- What is expected -
Reproduce exactly the lines below from the one containing "theorem State.advance_pixel (s" through the one containing "(s.setDt b).v = s.v := rfl", including both, and nothing else.

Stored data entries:

________

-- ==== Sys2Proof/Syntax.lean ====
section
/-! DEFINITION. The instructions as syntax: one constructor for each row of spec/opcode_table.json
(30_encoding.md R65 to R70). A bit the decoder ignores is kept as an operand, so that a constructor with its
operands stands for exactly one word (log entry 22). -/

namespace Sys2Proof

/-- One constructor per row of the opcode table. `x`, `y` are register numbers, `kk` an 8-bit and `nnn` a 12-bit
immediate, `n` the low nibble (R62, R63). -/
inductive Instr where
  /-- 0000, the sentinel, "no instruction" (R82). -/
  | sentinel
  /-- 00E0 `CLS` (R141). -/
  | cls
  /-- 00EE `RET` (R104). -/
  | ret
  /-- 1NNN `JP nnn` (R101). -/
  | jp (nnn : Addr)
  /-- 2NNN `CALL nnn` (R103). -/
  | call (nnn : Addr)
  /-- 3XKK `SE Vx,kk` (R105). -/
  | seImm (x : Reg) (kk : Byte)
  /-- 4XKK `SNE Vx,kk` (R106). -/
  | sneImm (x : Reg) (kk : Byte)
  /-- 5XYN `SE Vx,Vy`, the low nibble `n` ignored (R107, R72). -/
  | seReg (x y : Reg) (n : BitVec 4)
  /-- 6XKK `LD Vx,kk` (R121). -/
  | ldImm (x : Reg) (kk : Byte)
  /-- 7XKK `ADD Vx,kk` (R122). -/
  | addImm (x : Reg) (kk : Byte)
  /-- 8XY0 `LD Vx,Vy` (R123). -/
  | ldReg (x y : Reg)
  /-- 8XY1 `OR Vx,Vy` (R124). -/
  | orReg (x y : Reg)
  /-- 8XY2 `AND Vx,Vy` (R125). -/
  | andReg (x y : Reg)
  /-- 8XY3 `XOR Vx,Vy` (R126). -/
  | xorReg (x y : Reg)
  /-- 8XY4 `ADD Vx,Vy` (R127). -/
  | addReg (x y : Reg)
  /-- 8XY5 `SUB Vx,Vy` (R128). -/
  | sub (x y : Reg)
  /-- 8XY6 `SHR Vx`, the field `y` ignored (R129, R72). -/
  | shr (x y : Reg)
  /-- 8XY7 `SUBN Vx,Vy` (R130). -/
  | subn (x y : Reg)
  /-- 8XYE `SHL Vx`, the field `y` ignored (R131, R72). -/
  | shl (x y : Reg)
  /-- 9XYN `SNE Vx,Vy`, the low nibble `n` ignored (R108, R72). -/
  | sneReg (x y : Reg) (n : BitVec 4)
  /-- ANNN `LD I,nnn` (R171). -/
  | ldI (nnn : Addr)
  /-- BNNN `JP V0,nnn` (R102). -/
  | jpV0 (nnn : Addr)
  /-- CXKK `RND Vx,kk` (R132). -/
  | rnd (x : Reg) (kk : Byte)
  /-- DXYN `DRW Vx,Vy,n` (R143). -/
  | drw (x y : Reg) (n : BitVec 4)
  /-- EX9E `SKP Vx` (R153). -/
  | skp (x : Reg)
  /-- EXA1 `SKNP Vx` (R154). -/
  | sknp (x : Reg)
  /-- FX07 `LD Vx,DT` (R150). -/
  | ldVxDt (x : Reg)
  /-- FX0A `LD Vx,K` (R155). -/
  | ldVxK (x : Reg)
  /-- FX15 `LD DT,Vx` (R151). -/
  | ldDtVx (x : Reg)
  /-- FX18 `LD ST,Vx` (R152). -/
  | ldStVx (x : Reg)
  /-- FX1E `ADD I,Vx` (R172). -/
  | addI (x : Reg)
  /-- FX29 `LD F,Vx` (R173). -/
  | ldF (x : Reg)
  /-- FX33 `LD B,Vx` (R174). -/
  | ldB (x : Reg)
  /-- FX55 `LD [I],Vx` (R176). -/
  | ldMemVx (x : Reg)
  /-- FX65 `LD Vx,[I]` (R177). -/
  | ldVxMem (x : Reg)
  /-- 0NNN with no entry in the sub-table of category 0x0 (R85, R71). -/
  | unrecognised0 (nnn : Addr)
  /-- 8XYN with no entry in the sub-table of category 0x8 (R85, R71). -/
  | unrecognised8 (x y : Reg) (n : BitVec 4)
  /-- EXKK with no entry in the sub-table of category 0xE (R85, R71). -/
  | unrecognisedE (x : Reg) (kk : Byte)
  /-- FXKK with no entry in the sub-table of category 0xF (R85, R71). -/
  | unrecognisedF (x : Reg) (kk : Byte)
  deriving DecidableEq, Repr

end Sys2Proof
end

________

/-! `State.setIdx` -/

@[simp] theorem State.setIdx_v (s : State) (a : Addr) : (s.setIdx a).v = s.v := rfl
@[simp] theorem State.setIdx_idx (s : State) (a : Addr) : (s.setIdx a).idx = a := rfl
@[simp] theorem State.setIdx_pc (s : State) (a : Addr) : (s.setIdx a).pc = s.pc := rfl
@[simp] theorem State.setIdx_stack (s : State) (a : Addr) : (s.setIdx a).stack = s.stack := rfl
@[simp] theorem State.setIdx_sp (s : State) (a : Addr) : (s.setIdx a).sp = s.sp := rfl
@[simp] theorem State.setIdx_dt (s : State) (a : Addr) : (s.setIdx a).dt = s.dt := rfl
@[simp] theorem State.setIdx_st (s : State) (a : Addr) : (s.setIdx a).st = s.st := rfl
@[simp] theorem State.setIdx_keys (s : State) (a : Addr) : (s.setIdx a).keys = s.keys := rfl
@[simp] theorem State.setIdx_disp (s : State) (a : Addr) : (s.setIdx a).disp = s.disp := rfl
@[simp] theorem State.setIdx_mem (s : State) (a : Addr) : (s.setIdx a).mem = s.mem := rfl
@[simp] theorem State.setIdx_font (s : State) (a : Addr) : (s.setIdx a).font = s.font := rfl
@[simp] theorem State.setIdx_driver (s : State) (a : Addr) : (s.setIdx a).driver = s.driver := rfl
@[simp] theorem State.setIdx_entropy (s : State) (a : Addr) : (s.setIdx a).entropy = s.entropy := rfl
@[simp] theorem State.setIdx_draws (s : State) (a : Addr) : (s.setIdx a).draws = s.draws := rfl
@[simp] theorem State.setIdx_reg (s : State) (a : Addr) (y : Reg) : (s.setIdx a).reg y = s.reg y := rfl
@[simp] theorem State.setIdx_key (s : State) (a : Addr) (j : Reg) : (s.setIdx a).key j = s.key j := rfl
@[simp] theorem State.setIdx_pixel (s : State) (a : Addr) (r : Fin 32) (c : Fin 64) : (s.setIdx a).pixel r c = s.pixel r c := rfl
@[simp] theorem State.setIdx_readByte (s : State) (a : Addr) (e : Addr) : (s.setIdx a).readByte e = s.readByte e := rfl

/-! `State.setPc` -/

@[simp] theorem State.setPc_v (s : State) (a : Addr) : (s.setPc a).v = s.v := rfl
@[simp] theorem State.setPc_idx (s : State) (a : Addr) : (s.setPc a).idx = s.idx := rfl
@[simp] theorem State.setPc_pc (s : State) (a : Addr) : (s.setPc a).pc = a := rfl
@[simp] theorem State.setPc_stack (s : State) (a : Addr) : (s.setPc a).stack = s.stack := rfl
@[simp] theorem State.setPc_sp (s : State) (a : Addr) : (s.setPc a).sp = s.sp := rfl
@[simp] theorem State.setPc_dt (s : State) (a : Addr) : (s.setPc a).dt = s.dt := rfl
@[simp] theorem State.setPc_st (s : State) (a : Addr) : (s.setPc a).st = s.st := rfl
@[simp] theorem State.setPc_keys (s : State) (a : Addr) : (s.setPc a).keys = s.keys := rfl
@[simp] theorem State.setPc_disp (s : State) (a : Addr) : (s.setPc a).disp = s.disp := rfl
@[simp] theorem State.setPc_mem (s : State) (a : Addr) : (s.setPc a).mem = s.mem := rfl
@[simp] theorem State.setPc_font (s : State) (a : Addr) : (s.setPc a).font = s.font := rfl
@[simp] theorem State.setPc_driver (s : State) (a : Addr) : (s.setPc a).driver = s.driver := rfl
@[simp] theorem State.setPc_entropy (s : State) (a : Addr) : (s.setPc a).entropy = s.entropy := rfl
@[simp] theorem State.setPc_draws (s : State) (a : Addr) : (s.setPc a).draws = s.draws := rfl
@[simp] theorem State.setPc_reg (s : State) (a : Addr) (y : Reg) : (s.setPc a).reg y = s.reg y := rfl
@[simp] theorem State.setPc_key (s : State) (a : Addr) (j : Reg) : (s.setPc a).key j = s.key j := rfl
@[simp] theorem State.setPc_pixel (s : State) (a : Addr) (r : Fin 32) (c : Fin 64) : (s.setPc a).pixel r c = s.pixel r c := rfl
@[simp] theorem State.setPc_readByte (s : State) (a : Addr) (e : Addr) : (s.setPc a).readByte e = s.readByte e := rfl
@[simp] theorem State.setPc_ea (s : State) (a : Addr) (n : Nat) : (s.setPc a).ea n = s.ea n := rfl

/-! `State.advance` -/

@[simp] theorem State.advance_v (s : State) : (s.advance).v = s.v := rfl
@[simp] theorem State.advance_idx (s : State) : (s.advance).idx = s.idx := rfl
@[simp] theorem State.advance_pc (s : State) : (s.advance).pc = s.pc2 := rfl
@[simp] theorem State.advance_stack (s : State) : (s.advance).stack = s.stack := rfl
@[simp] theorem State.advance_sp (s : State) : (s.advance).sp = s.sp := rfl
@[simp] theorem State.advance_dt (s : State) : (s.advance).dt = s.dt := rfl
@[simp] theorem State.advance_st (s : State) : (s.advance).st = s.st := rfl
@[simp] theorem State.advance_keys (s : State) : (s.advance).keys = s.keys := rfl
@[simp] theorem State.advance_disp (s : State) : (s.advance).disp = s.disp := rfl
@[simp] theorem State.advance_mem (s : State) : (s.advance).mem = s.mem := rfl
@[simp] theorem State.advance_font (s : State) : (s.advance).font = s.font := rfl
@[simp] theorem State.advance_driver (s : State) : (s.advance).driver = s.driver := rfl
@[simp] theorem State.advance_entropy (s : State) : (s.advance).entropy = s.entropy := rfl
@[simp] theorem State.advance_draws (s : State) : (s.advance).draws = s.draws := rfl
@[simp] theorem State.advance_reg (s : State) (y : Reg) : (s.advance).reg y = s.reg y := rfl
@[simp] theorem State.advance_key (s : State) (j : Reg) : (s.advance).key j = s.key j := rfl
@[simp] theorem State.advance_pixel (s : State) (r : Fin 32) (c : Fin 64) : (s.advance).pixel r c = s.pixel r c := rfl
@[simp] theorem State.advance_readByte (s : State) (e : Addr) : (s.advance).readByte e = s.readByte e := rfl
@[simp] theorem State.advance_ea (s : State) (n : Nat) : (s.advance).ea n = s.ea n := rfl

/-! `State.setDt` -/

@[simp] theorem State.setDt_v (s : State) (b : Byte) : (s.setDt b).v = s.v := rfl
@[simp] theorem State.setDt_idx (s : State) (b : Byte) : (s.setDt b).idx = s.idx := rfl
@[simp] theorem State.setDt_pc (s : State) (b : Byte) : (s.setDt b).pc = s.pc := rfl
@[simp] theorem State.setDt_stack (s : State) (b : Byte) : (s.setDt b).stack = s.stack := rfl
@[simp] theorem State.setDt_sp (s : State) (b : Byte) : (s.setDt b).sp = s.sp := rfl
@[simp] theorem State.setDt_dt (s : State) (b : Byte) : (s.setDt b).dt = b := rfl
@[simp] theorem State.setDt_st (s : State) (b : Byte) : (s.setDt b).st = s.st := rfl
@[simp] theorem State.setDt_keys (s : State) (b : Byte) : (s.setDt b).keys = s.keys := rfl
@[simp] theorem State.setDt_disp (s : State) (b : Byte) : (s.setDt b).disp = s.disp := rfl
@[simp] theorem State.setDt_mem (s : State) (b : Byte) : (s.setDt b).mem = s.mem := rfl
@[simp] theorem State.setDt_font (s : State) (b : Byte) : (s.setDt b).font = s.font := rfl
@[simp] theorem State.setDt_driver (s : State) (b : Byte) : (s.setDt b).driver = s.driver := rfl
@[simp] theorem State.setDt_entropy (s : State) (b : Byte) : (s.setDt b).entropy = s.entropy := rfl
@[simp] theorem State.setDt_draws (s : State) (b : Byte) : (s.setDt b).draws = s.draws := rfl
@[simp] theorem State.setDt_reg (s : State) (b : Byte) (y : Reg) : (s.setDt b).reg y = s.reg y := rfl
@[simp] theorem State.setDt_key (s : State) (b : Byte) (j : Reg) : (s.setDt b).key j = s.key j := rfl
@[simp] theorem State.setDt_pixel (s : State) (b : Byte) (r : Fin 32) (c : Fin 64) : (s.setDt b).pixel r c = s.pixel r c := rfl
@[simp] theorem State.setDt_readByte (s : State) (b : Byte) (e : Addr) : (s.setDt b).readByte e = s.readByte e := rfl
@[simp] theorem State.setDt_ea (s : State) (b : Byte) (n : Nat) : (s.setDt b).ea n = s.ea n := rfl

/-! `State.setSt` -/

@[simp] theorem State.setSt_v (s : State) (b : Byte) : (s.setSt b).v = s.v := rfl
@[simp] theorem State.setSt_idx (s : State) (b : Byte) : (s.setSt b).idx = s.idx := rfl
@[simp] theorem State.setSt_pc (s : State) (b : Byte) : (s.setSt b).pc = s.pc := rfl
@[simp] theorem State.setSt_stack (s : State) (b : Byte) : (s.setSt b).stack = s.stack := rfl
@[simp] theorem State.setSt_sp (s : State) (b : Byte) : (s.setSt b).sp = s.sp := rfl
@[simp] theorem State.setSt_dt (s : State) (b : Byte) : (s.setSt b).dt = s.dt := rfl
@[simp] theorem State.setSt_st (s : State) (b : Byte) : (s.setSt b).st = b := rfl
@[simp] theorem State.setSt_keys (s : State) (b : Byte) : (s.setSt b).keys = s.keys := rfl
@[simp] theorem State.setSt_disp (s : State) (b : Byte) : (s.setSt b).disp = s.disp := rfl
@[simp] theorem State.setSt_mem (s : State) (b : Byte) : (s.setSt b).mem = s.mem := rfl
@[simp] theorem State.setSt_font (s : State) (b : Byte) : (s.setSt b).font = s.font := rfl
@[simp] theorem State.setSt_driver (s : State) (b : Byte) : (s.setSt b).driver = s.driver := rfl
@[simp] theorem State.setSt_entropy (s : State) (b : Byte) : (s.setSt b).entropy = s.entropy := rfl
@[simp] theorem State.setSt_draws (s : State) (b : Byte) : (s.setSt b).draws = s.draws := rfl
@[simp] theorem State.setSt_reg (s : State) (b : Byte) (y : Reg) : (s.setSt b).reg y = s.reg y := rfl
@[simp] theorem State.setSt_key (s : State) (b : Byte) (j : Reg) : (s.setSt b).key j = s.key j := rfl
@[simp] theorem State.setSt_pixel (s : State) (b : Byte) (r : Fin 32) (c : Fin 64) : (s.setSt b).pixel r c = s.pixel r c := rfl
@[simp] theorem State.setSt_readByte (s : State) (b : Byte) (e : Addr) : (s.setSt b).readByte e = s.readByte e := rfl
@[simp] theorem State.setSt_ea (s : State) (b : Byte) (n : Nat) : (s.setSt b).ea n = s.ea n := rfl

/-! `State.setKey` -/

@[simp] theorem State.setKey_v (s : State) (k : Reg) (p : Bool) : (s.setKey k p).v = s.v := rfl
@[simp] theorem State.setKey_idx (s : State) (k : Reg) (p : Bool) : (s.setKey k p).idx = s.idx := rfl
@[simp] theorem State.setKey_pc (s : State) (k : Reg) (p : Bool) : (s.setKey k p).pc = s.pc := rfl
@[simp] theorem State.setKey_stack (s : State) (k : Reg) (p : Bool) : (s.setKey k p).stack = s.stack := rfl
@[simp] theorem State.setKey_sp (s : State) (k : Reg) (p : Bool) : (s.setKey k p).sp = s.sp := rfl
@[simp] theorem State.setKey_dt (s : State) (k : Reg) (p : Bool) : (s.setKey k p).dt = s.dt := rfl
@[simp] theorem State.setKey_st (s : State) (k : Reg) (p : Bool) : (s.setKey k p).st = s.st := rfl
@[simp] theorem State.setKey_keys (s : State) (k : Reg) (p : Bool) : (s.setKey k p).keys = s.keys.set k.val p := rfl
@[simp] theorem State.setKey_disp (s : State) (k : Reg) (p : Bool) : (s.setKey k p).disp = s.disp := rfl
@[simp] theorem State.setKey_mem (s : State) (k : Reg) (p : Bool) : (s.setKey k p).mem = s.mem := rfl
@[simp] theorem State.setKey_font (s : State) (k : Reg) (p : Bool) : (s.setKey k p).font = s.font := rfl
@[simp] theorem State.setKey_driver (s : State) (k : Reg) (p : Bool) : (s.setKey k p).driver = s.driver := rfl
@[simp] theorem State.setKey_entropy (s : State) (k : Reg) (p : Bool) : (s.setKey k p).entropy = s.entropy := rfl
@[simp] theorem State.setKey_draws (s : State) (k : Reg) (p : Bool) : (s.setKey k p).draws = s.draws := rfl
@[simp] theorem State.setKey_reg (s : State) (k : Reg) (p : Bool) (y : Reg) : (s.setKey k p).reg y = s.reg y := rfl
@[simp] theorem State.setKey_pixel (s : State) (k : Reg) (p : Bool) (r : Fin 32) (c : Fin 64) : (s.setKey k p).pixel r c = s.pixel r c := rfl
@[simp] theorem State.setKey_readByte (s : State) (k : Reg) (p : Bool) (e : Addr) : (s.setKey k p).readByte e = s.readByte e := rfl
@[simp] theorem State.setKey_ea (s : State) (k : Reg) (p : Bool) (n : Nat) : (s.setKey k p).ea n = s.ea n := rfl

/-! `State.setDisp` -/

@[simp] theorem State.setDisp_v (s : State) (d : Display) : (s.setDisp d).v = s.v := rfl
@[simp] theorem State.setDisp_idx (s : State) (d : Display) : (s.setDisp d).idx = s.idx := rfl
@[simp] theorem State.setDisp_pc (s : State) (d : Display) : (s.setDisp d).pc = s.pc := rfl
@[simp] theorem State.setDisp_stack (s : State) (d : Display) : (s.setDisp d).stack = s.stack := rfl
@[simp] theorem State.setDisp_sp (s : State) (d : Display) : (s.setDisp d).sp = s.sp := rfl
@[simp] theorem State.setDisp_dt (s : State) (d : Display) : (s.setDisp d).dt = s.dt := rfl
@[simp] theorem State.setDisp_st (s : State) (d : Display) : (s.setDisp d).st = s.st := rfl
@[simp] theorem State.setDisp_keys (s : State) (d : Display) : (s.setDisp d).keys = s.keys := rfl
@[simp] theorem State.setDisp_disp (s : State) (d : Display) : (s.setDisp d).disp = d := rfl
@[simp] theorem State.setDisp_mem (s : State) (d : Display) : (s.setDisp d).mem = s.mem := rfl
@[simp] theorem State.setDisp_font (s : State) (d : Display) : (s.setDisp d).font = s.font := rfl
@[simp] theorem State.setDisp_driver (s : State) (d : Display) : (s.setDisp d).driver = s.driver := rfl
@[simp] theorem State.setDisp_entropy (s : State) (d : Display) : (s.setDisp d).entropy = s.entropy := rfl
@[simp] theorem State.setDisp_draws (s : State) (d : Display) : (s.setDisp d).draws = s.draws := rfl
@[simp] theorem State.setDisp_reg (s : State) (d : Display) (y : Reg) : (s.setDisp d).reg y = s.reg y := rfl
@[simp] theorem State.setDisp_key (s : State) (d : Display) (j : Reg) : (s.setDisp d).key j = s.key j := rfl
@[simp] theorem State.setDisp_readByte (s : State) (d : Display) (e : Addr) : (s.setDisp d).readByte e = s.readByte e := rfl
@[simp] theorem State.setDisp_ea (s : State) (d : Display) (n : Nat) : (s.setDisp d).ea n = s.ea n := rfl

________

- Completed task -
@[simp] theorem State.advance_pixel (s : State) (r : Fin 32) (c : Fin 64) : (s.advance).pixel r c = s.pixel r c := rfl
@[simp] theorem State.advance_readByte (s : State) (e : Addr) : (s.advance).readByte e = s.readByte e := rfl
@[simp] theorem State.advance_ea (s : State) (n : Nat) : (s.advance).ea n = s.ea n := rfl

/-! `State.setDt` -/

@[simp] theorem State.setDt_v (s : State) (b : Byte) : (s.setDt b).v = s.v := rfl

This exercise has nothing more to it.